IF 6 1区计算机科学 Q1 COMPUTER SCIENCE, ARTIFICIAL INTELLIGENCE

Neural Networks Pub Date : 2024-08-14 DOI:10.1016/j.neunet.2024.106635

{"title":"Finding core labels for maximizing generalization of graph neural networks","authors":"","doi":"10.1016/j.neunet.2024.106635","DOIUrl":null,"url":null,"abstract":"<div><p>Graph neural networks (GNNs) have become a popular approach for semi-supervised graph representation learning. GNNs research has generally focused on improving methodological details, whereas less attention has been paid to exploring the importance of labeling the data. However, for semi-supervised learning, the quality of training data is vital. In this paper, we first introduce and elaborate on the problem of training data selection for GNNs. More specifically, focusing on node classification, we aim to select representative nodes from a graph used to train GNNs to achieve the best performance. To solve this problem, we are inspired by the popular lottery ticket hypothesis, typically used for sparse architectures, and we propose the following subset hypothesis for graph data: “There exists a core subset when selecting a fixed-size dataset from the dense training dataset, that can represent the properties of the dataset, and GNNs trained on this core subset can achieve a better graph representation”. Equipped with this subset hypothesis, we present an efficient algorithm to identify the core data in the graph for GNNs. Extensive experiments demonstrate that the selected data (as a training set) can obtain performance improvements across various datasets and GNNs architectures.</p></div>","PeriodicalId":49763,"journal":{"name":"Neural Networks","volume":null,"pages":null},"PeriodicalIF":6.0000,"publicationDate":"2024-08-14","publicationTypes":"Journal Article","fieldsOfStudy":null,"isOpenAccess":false,"openAccessPdf":"","citationCount":"0","resultStr":null,"platform":"Semanticscholar","paperid":null,"PeriodicalName":"Neural Networks","FirstCategoryId":"94","ListUrlMain":"https://www.sciencedirect.com/science/article/pii/S0893608024005598","RegionNum":1,"RegionCategory":"计算机科学","ArticlePicture":[],"TitleCN":null,"AbstractTextCN":null,"PMCID":null,"EPubDate":"","PubModel":"","JCR":"Q1","JCRName":"COMPUTER SCIENCE, ARTIFICIAL INTELLIGENCE","Score":null,"Total":0}

引用次数: 0

Abstract

Graph neural networks (GNNs) have become a popular approach for semi-supervised graph representation learning.

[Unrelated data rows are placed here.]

-- ==== Sys2Proof/Laws/Reports.lean ====
section
/-! SUPPORT. What the operations of the Report Queue can do (R168, R174, R175): a frame placed, a notice offered, a
reply offered. -/

namespace Sys2Proof.Machine

theorem State.reportSpace_iff (s : State) : s.reportSpace = true ↔ s.reports.length < 32 := by
  simp [State.reportSpace]

/-- Taking the upstream sequence changes `sendingSeq` and `upSeq` alone. -/
theorem State.startSending_eq (s : State) :
    s.startSending = { s with sendingSeq := s.startSending.sendingSeq, upSeq := s.startSending.upSeq } := by
  simp only [State.startSending]
  split <;> rfl

/-- A frame placed at the tail while a sequence is taken exactly by a head frame. -/
theorem State.place_eq_placed (s : State) (f : UpFrame) (h : s.sendingSeq.isSome ↔ s.reports ≠ []) :
    s.place f = s.placed f := by
  cases hr : s.reports with
  | nil =>
      have hn : s.sendingSeq = none := by
        cases hs : s.sendingSeq with
        | none => rfl
        | some q => exact absurd hr (h.mp (by simp [hs]))
      simp [State.place, State.startSending, State.placed, hr, hn]
  | cons g rest =>
      cases hs : s.sendingSeq with
      | none => exact absurd (h.mpr (by simp [hr])) (by simp [hs])
      | some q => simp [State.place, State.startSending, State.placed, hr, hs]

/-- Placing a frame appends it to the Report Queue and can only take a sequence besides. -/
theorem State.place_eq (s : State) (f : UpFrame) :
    s.place f =
      { s with reports := s.reports ++ [f], sendingSeq := (s.place f).sendingSeq, upSeq := (s.place f).upSeq } := by
  simp only [State.place]
  rw [State.startSending_eq]

/-- R174: a notice with space is placed. -/
theorem State.offerNotice_of_space (s : State) (n : Notice) (h : s.reports.length < 32) :
    s.offerNotice n = s.place (.notice n) := by
  simp [State.offerNotice, (State.reportSpace_iff s).mpr h]

/-- R175: a notice without space is dropped and its screen's notice-lost flag set. -/
theorem State.offerNotice_of_full (s : State) (n : Notice) (h : ¬s.reports.length < 32) :
    s.offerNotice n = s.modScreen n.screen fun x => { x with noticeLost := true } := by
  have : s.reportSpace = false := by simp [State.reportSpace, Nat.not_lt.mp h]
  simp [State.offerNotice, this]

/-- R168: a reply with space is placed. -/
theorem State.offerReply_of_space (s : State) (r : Reply) (h : s.reports.length < 32) :
    s.offerReply r = s.place (.reply r) := by
  simp [State.offerReply, (State.reportSpace_iff s).mpr h]

/-- R168: a reply without space waits in the reply slot. -/
theorem State.offerReply_of_full (s : State) (r : Reply) (h : ¬s.reports.length < 32) :
    s.offerReply r = { s with replySlot := some r } := by
  have : s.reportSpace = false := by simp [State.reportSpace, Nat.not_lt.mp h]
  simp [State.offerReply, this]

/-! ## Fields a frame placed leaves as they were -/

section
variable (f : UpFrame) (s : State)

@[simp] theorem State.place_pending : (s.place f).pending = s.pending := by rw [State.place_eq]
@[simp] theorem State.place_wordClock : (s.place f).wordClock = s.wordClock := by rw [State.place_eq]
@[simp] theorem State.place_entries : (s.place f).entries = s.entries := by rw [State.place_eq]
@[simp] theorem State.place_freeSlots : (s.place f).freeSlots = s.freeSlots := by rw [State.place_eq]
@[simp] theorem State.place_portTallies : (s.place f).portTallies = s.portTallies := by rw [State.place_eq]
@[simp] theorem State.place_presets : (s.place f).presets = s.presets := by rw [State.place_eq]
@[simp] theorem State.place_tone : (s.place f).tone = s.tone := by rw [State.place_eq]
@[simp] theorem State.place_cues : (s.place f).cues = s.cues := by rw [State.place_eq]
@[simp] theorem State.place_requests : (s.place f).requests = s.requests := by rw [State.place_eq]
@[simp] theorem State.place_replySlot : (s.place f).replySlot = s.replySlot := by rw [State.place_eq]
@[simp] theorem State.place_screens : (s.place f).screens = s.screens := by rw [State.place_eq]
@[simp] theorem State.place_reports : (s.place f).reports = s.reports ++ [f] := by rw [State.place_eq]
end

/-! ## Fields a notice leaves as they were -/

section
variable (n : Notice) (s : State)

/-- The notice changes the Report Queue with its sequence, or the notice-lost flag of its screen. -/
theorem State.offerNotice_cases :
    s.offerNotice n = s.place (.notice n) ∨ s.offerNotice n = s.modScreen n.screen fun x => { x with noticeLost := true } := by
  by_cases h : s.reports.length < 32
  · exact .inl (s.offerNotice_of_space n h)
  · exact .inr (s.offerNotice_of_full n h)

@[simp] theorem State.offerNotice_pending : (s.offerNotice n).pending = s.pending := by
  rcases s.offerNotice_cases n with h | h <;> simp [h]
@[simp] theorem State.offerNotice_wordClock : (s.offerNotice n).wordClock = s.wordClock := by
  rcases s.offerNotice_cases n with h | h <;> simp [h]
@[simp] theorem State.offerNotice_entries : (s.offerNotice n).entries = s.entries := by
  rcases s.offerNotice_cases n with h | h <;> simp [h]
@[simp] theorem State.offerNotice_freeSlots : (s.offerNotice n).freeSlots = s.freeSlots := by
  rcases s.offerNotice_cases n with h | h <;> simp [h]
@[simp] theorem State.offerNotice_portTallies : (s.offerNotice n).portTallies = s.portTallies := by
  rcases s.offerNotice_cases n with h | h <;> simp [h]
@[simp] theorem State.offerNotice_presets : (s.offerNotice n).presets = s.presets := by
  rcases s.offerNotice_cases n with h | h <;> simp [h]
@[simp] theorem State.offerNotice_tone : (s.offerNotice n).tone = s.tone := by
  rcases s.offerNotice_cases n with h | h <;> simp [h]
@[simp] theorem State.offerNotice_cues : (s.offerNotice n).cues = s.cues := by
  rcases s.offerNotice_cases n with h | h <;> simp [h]
@[simp] theorem State.offerNotice_requests : (s.offerNotice n).requests = s.requests := by
  rcases s.offerNotice_cases n with h | h <;> simp [h]
@[simp] theorem State.offerNotice_replySlot : (s.offerNotice n).replySlot = s.replySlot := by
  rcases s.offerNotice_cases n with h | h <;> simp [h]

/-- A screen after a notice: its notice-lost flag alone may differ. -/
theorem State.offerNotice_screen (j : ScreenNo) :
    (s.offerNotice n).screens[j] =
      { s.screens[j] with noticeLost := (s.offerNotice n).screens[j].noticeLost } := by
  rcases s.offerNotice_cases n with h | h
  · simp [h]
  · rw [h]
    by_cases hj : j = n.screen
    · subst hj; rw [State.modScreen_same]
    · rw [State.modScreen_other _ _ _ _ hj]

theorem State.offerNotice_screen_settings (j : ScreenNo) : (s.offerNotice n).screens[j].settings = s.screens[j].settings := by
  rw [State.offerNotice_screen]
theorem State.offerNotice_screen_playout (j : ScreenNo) : (s.offerNotice n).screens[j].playout = s.screens[j].playout := by
  rw [State.offerNotice_screen]
theorem State.offerNotice_screen_tallies (j : ScreenNo) : (s.offerNotice n).screens[j].tallies = s.screens[j].tallies := by
  rw [State.offerNotice_screen]
theorem State.offerNotice_screen_clock (j : ScreenNo) : (s.offerNotice n).screens[j].clock = s.screens[j].clock := by
  rw [State.offerNotice_screen]
theorem State.offerNotice_screen_render (j : ScreenNo) : (s.offerNotice n).screens[j].render = s.screens[j].render := by
  rw [State.offerNotice_screen]
theorem State.offerNotice_screen_level (j : ScreenNo) : (s.offerNotice n).screens[j].level = s.screens[j].level := by
  rw [State.offerNotice_screen]
theorem State.offerNotice_screen_feeds (j : ScreenNo) : (s.offerNotice n).screens[j].feeds = s.screens[j].feeds := by
  rw [State.offerNotice_screen]
theorem State.offerNotice_screen_signal (j : ScreenNo) : (s.offerNotice n).screens[j].signal = s.screens[j].signal := by
  rw [State.offerNotice_screen]
theorem State.offerNotice_screen_lanes (j : ScreenNo) : (s.offerNotice n).screens[j].lanes = s.screens[j].lanes := by
  rw [State.offerNotice_screen]
theorem State.offerNotice_screen_channelHolds (j : ScreenNo) : (s.offerNotice n).screens[j].channelHolds = s.screens[j].channelHolds := by
  rw [State.offerNotice_screen]
theorem State.offerNotice_screen_meterCount (j : ScreenNo) : (s.offerNotice n).screens[j].meterCount = s.screens[j].meterCount := by
  rw [State.offerNotice_screen]
theorem State.offerNotice_screen_records (j : ScreenNo) : (s.offerNotice n).screens[j].records = s.screens[j].records := by
  rw [State.offerNotice_screen]
theorem State.offerNotice_screen_profiles (j : ScreenNo) : (s.offerNotice n).screens[j].profiles = s.screens[j].profiles := by
  rw [State.offerNotice_screen]
theorem State.offerNotice_screen_markers (j : ScreenNo) : (s.offerNotice n).screens[j].markers = s.screens[j].markers := by
  rw [State.offerNotice_screen]

/-- A notice of one screen leaves the other screens as they were. -/
theorem State.offerNotice_other (j : ScreenNo) (h : j ≠ n.screen) : (s.offerNotice n).screens[j] = s.screens[j] := by
  rcases s.offerNotice_cases n with hc | hc
  · rw [hc, State.place_screens]
  · rw [hc, State.modScreen_other _ _ _ _ h]

/-- A set notice-lost flag stays set. -/
theorem State.offerNotice_noticeLost (j : ScreenNo) (h : s.screens[j].noticeLost = true) :
    (s.offerNotice n).screens[j].noticeLost = true := by
  rcases s.offerNotice_cases n with hc | hc
  · rw [hc, State.place_screens]; exact h
  · rw [hc]
    by_cases hj : j = n.screen
    · subst hj; rw [State.modScreen_same]
    · rw [State.modScreen_other _ _ _ _ hj]; exact h
end

/-! ## Fields a reply leaves as they were -/

section
variable (r : Reply) (s : State)

/-- The reply changes the Report Queue with its sequence, or the reply slot. -/
theorem State.offerReply_cases :
    s.offerReply r = s.place (.reply r) ∨ s.offerReply r = { s with replySlot := some r } := by
  by_cases h : s.reports.length < 32
  · exact .inl (s.offerReply_of_space r h)
  · exact .inr (s.offerReply_of_full r h)

@[simp] theorem State.offerReply_pending : (s.offerReply r).pending = s.pending := by
  rcases s.offerReply_cases r with h | h <;> simp [h]
@[simp] theorem State.offerReply_wordClock : (s.offerReply r).wordClock = s.wordClock := by
  rcases s.offerReply_cases r with h | h <;> simp [h]
@[simp] theorem State.offerReply_entries : (s.offerReply r).entries = s.entries := by
  rcases s.offerReply_cases r with h | h <;> simp [h]
@[simp] theorem State.offerReply_freeSlots : (s.offerReply r).freeSlots = s.freeSlots := by
  rcases s.offerReply_cases r with h | h <;> simp [h]
@[simp] theorem State.offerReply_portTallies : (s.offerReply r).portTallies = s.portTallies := by
  rcases s.offerReply_cases r with h | h <;> simp [h]
@[simp] theorem State.offerReply_presets : (s.offerReply r).presets = s.presets := by
  rcases s.offerReply_cases r with h | h <;> simp [h]
@[simp] theorem State.offerReply_tone : (s.offerReply r).tone = s.tone := by
  rcases s.offerReply_cases r with h | h <;> simp [h]
@[simp] theorem State.offerReply_cues : (s.offerReply r).cues = s.cues := by
  rcases s.offerReply_cases r with h | h <;> simp [h]
@[simp] theorem State.offerReply_requests : (s.offerReply r).requests = s.requests := by
  rcases s.offerReply_cases r with h | h <;> simp [h]
@[simp] theorem State.offerReply_screens : (s.offerReply r).screens = s.screens := by
  rcases s.offerReply_cases r with h | h <;> simp [h]
end

end Sys2Proof.Machine
end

GNNs research has generally focused on improving methodological details, whereas less attention has been paid to exploring the importance of labeling the data. However, for semi-supervised learning, the quality of training data is vital. In this paper, we first introduce and elaborate on the problem of training data selection for GNNs. More specifically, focusing on node classification, we aim to select representative nodes from a graph used to train GNNs to achieve the best performance. To solve this problem, we are inspired by the popular lottery ticket hypothesis, typically used for sparse architectures, and we propose the following subset hypothesis for graph data: “There exists a core subset when selecting a fixed-size dataset from the dense training dataset, that can represent the properties of the dataset, and GNNs trained on this core subset can achieve a better graph representation”. Equipped with this subset hypothesis, we present an efficient algorithm to identify the core data in the graph for GNNs. Extensive experiments demonstrate that the selected data (as a training set) can obtain performance improvements across various datasets and GNNs architectures.

查看原文本刊更多论文

寻找核心标签，实现图神经网络泛化最大化

图神经网络（GNN）已成为半监督图表示学习的一种流行方法。图神经网络的研究通常侧重于改进方法细节，而较少关注探索标记数据的重要性。然而，对于半监督学习来说，训练数据的质量至关重要。在本文中，我们首先介绍并阐述了 GNN 的训练数据选择问题。更具体地说，以节点分类为重点，我们的目标是从用于训练 GNN 的图中选择具有代表性的节点，以实现最佳性能。为了解决这个问题，我们受到通常用于稀疏架构的流行彩票假设的启发，提出了以下针对图数据的子集假设："从密集的训练数据集中选择一个固定大小的数据集时，存在一个核心子集，它可以代表数据集的属性，在这个核心子集上训练的 GNN 可以实现更好的图表示"。有了这个子集假设，我们提出了一种高效算法来为 GNNs 识别图中的核心数据。广泛的实验证明，所选数据（作为训练集）可以在各种数据集和 GNN 架构中提高性能。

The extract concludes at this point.